The California Claude deal struck between Anthropic and Governor Gavin Newsom’s administration offers the state government access to Claude at half the standard price, even as Washington has taken the unusual step of designating the AI company a national security liability.

California’s Chief Information Officer and Department of Technology director Chris Given told POLITICO that the Pentagon’s supply-chain risk designation against Anthropic ‘just didn’t come up’ during contract negotiations. Which is quite a line, given what that designation actually means.

What the California Claude Deal Actually Sidesteps

The federal hostility towards Anthropic is, by any measure, extraordinary. The BBC reports that the Pentagon’s supply-chain risk label applied to Anthropic is the first time any US company has ever received such a designation. Not a foreign firm. Not a state-linked actor. An American AI startup that asked for ethical guardrails in a government contract.

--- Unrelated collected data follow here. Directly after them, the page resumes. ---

-- ==== Sys2Proof/Laws/Regs.lean ====
section
/-! SUPPORT. Laws of the stored registers through the shared operations: what each register reads after an operation, that the
registers keep their canonical form, and what events and records leave alone. -/

namespace Sys2Proof.Machine

open Sys2Proof

variable {s : State}

/-! ### Reading registers -/

theorem State.rget_rset (h : regsWf s.regs = true) {o p : Nat} {w : Word} : (s.rset o w).rget p = if p = o then w else s.rget p := by
  split
  · next e => subst e; exact State.rget_rset_same h p w
  · next e => exact State.rget_rset_ne h o w e

theorem State.rget_congr {t : State} (e : t.regs = s.regs) (o : Nat) : t.rget o = s.rget o := by simp only [State.rget, e]

theorem State.wf_rset {o w} (h : regsWf s.regs = true) : regsWf (s.rset o w).regs = true := regsWf_set o w h

@[simp] theorem State.msix_regs {f v} : (s.msix f v).regs = s.regs := by
  unfold State.msix
  dsimp only
  split
  · rfl
  · split <;> rfl

@[simp] theorem State.msixBoth_regs {v} : (s.msixBoth v).regs = s.regs := by
  unfold State.msixBoth
  rw [State.msix_regs, State.msix_regs]

theorem State.raiseAt_regs {ev en v m} : (s.raiseAt ev en v m).regs = (s.rset ev (s.rget ev ||| nw m)).regs := by
  unfold State.raiseAt
  dsimp only
  split
  · rfl
  · exact State.msixBoth_regs

theorem State.raise_regs {ev b} : (s.raise ev b).regs = (s.rset ev (s.rget ev ||| nw (2 ^ b))).regs := State.raiseAt_regs

theorem State.hqRaise_regs {f b v} : (s.hqRaise f b v).regs = (s.rset (hqReg f Reg.HQ_EVENTS) (s.rget (hqReg f Reg.HQ_EVENTS) ||| nw (2 ^ b))).regs := by
  unfold State.hqRaise
  dsimp only
  split
  · rfl
  · exact State.msix_regs

theorem State.rget_bump (h : regsWf s.regs = true) {o p n} : (s.bump o n).rget p = if p = o then satAdd32 (s.rget o) n else s.rget p := State.rget_rset h

theorem State.rget_raise (h : regsWf s.regs = true) {o p b} : (s.raise o b).rget p = if p = o then s.rget o ||| nw (2 ^ b) else s.rget p := by
  rw [State.rget_congr State.raise_regs, State.rget_rset h]

theorem State.rget_hqRaise (h : regsWf s.regs = true) {f b v p} :
    (s.hqRaise f b v).rget p = if p = hqReg f Reg.HQ_EVENTS then s.rget (hqReg f Reg.HQ_EVENTS) ||| nw (2 ^ b) else s.rget p := by
  rw [State.rget_congr State.hqRaise_regs, State.rget_rset h]

theorem State.rget_setPair (h : regsWf s.regs = true) {lo hi v p} :
    (s.setPair lo hi v).rget p = if p = hi then nw (v / 2 ^ 32) else if p = lo then nw v else s.rget p := by
  unfold State.setPair
  rw [State.rget_rset (State.wf_rset h), State.rget_rset h]

theorem State.wf_bump {o n} (h : regsWf s.regs = true) : regsWf (s.bump o n).regs = true := State.wf_rset h

theorem State.wf_raise {o b} (h : regsWf s.regs = true) : regsWf (s.raise o b).regs = true := by
  rw [State.raise_regs]
  exact State.wf_rset h

theorem State.wf_hqRaise {f b v} (h : regsWf s.regs = true) : regsWf (s.hqRaise f b v).regs = true := by
  rw [State.hqRaise_regs]
  exact State.wf_rset h

theorem State.wf_setPair {lo hi v} (h : regsWf s.regs = true) : regsWf (s.setPair lo hi v).regs = true := State.wf_rset (State.wf_rset h)

theorem State.wf_setWords {o n v} (h : regsWf s.regs = true) : regsWf (s.setWords o n v).regs = true := by
  induction n generalizing s o v with
  | zero => exact h
  | succ n ih => exact ih (State.wf_rset h)

theorem State.rget_setWords_out (h : regsWf s.regs = true) {o n v p} (hp : p < o ∨ o + 4 * n ≤ p) : (s.setWords o n v).rget p = s.rget p := by
  induction n generalizing s o v with
  | zero => rfl
  | succ n ih =>
    unfold State.setWords
    rw [ih (State.wf_rset h) (by omega), State.rget_rset h, if_neg (by omega)]

theorem wbit_or_two {w : Word} {b i : Nat} (hb : b < 32) : wbit (w ||| nw (2 ^ b)) i = (wbit w i || decide (i = b)) := by
  simp only [wbit, nw, BitVec.toNat_or, Nat.testBit_or, BitVec.toNat_ofNat]
  rw [Nat.mod_eq_of_lt (Nat.pow_lt_pow_right (by decide) hb), Nat.testBit_two_pow]
  simp only [eq_comm]

/-- The bit that an event raises reads 1, whatever else the register holds. -/
theorem State.rbit_raise (h : regsWf s.regs = true) {o p b i : Nat} (hb : b < 32) :
    (s.raise o b).rbit p i = (s.rbit p i || decide (p = o ∧ i = b)) := by
  unfold State.rbit
  rw [State.rget_raise h]
  split
  · next e => subst e; rw [wbit_or_two hb]; simp
  · next e => simp [e]

/-! ### What events and records leave alone -/

theorem State.bump_fr {x1 x2} : Only [.regs] s (State.bump s x1 x2) := State.bump_only (Only.refl _ _) (by decide)
@[simp] theorem State.bump_pending {x1 x2} : (State.bump s x1 x2).pending = s.pending := State.bump_fr .pending rfl
@[simp] theorem State.bump_shadows {x1 x2} : (State.bump s x1 x2).shadows = s.shadows := State.bump_fr .shadows rfl
@[simp] theorem State.bump_held {x1 x2} : (State.bump s x1 x2).held = s.held := State.bump_fr .held rfl
@[simp] theorem State.bump_wo {x1 x2} : (State.bump s x1 x2).wo = s.wo := State.bump_fr .wo rfl
@[simp] theorem State.bump_resetN {x1 x2} : (State.bump s x1 x2).resetN = s.resetN := State.bump_fr .resetN rfl
@[simp] theorem State.bump_pwrOk {x1 x2} : (State.bump s x1 x2).pwrOk = s.pwrOk := State.bump_fr .pwrOk rfl
@[simp] theorem State.bump_tl {x1 x2} : (State.bump s x1 x2).tl = s.tl := State.bump_fr .tl rfl
@[simp] theorem State.bump_roots {x1 x2} : (State.bump s x1 x2).roots = s.roots := State.bump_fr .roots rfl
@[simp] theorem State.bump_ports {x1 x2} : (State.bump s x1 x2).ports = s.ports := State.bump_fr .ports rfl
@[simp] theorem State.bump_fdb {x1 x2} : (State.bump s x1 x2).fdb = s.fdb := State.bump_fr .fdb rfl
@[simp] theorem State.bump_ing {x1 x2} : (State.bump s x1 x2).ing = s.ing := State.bump_fr .ing rfl
@[simp] theorem State.bump_store {x1 x2} : (State.bump s x1 x2).store = s.store := State.bump_fr .store rfl
@[simp] theorem State.bump_com {x1 x2} : (State.bump s x1 x2).com = s.com := State.bump_fr .com rfl
@[simp] theorem State.bump_engines {x1 x2} : (State.bump s x1 x2).engines = s.engines := State.bump_fr .engines rfl
@[simp] theorem State.bump_descs {x1 x2} : (State.bump s x1 x2).descs = s.descs := State.bump_fr .descs rfl
@[simp] theorem State.bump_movers {x1 x2} : (State.bump s x1 x2).movers = s.movers := State.bump_fr .movers rfl
@[simp] theorem State.bump_data {x1 x2} : (State.bump s x1 x2).data = s.data := State.bump_fr .data rfl
@[simp] theorem State.bump_solver {x1 x2} : (State.bump s x1 x2).solver = s.solver := State.bump_fr .solver rfl
@[simp] theorem State.bump_live {x1 x2} : (State.bump s x1 x2).live = s.live := State.bump_fr .live rfl
@[simp] theorem State.bump_old {x1 x2} : (State.bump s x1 x2).old = s.old := State.bump_fr .old rfl
@[simp] theorem State.bump_liveBeat {x1 x2} : (State.bump s x1 x2).liveBeat = s.liveBeat := State.bump_fr .liveBeat rfl
@[simp] theorem State.bump_slot {x1 x2} : (State.bump s x1 x2).slot = s.slot := State.bump_fr .slot rfl
@[simp] theorem State.bump_place {x1 x2} : (State.bump s x1 x2).place = s.place := State.bump_fr .place rfl
@[simp] theorem State.bump_mem {x1 x2} : (State.bump s x1 x2).mem = s.mem := State.bump_fr .mem rfl
@[simp] theorem State.bump_peers {x1 x2} : (State.bump s x1 x2).peers = s.peers := State.bump_fr .peers rfl
@[simp] theorem State.bump_safety {x1 x2} : (State.bump s x1 x2).safety = s.safety := State.bump_fr .safety rfl
@[simp] theorem State.bump_host {x1 x2} : (State.bump s x1 x2).host = s.host := State.bump_fr .host rfl
@[simp] theorem State.bump_boot {x1 x2} : (State.bump s x1 x2).boot = s.boot := State.bump_fr .boot rfl
@[simp] theorem State.bump_power {x1 x2} : (State.bump s x1 x2).power = s.power := State.bump_fr .power rfl
@[simp] theorem State.bump_keeper {x1 x2} : (State.bump s x1 x2).keeper = s.keeper := State.bump_fr .keeper rfl
@[simp] theorem State.bump_fuses {x1 x2} : (State.bump s x1 x2).fuses = s.fuses := State.bump_fr .fuses rfl
@[simp] theorem State.bump_flash {x1 x2} : (State.bump s x1 x2).flash = s.flash := State.bump_fr .flash rfl
@[simp] theorem State.bump_hostMem {x1 x2} : (State.bump s x1 x2).hostMem = s.hostMem := State.bump_fr .hostMem rfl
@[simp] theorem State.bump_out {x1 x2} : (State.bump s x1 x2).out = s.out := State.bump_fr .out rfl
@[simp] theorem State.bump_free {x1 x2} : (State.bump s x1 x2).free = s.free := State.bump_fr .free rfl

According to CNBC, the label requires any company or agency doing work with the Pentagon to certify it does not use Anthropic’s models. That is a significant operational constraint. Microsoft said on 5 March 2026 that it would continue embedding Anthropic technology in products for its clients, with a single carve-out: the US Department of Defense.

What triggered this? Anthropic refused to accept a contract clause permitting ‘any lawful use’ of its Claude models. The company specifically sought to prohibit domestic mass surveillance and the deployment of autonomous weapons without human oversight. Defence Secretary Pete Hegseth rejected those terms. The Pentagon signed with OpenAI instead.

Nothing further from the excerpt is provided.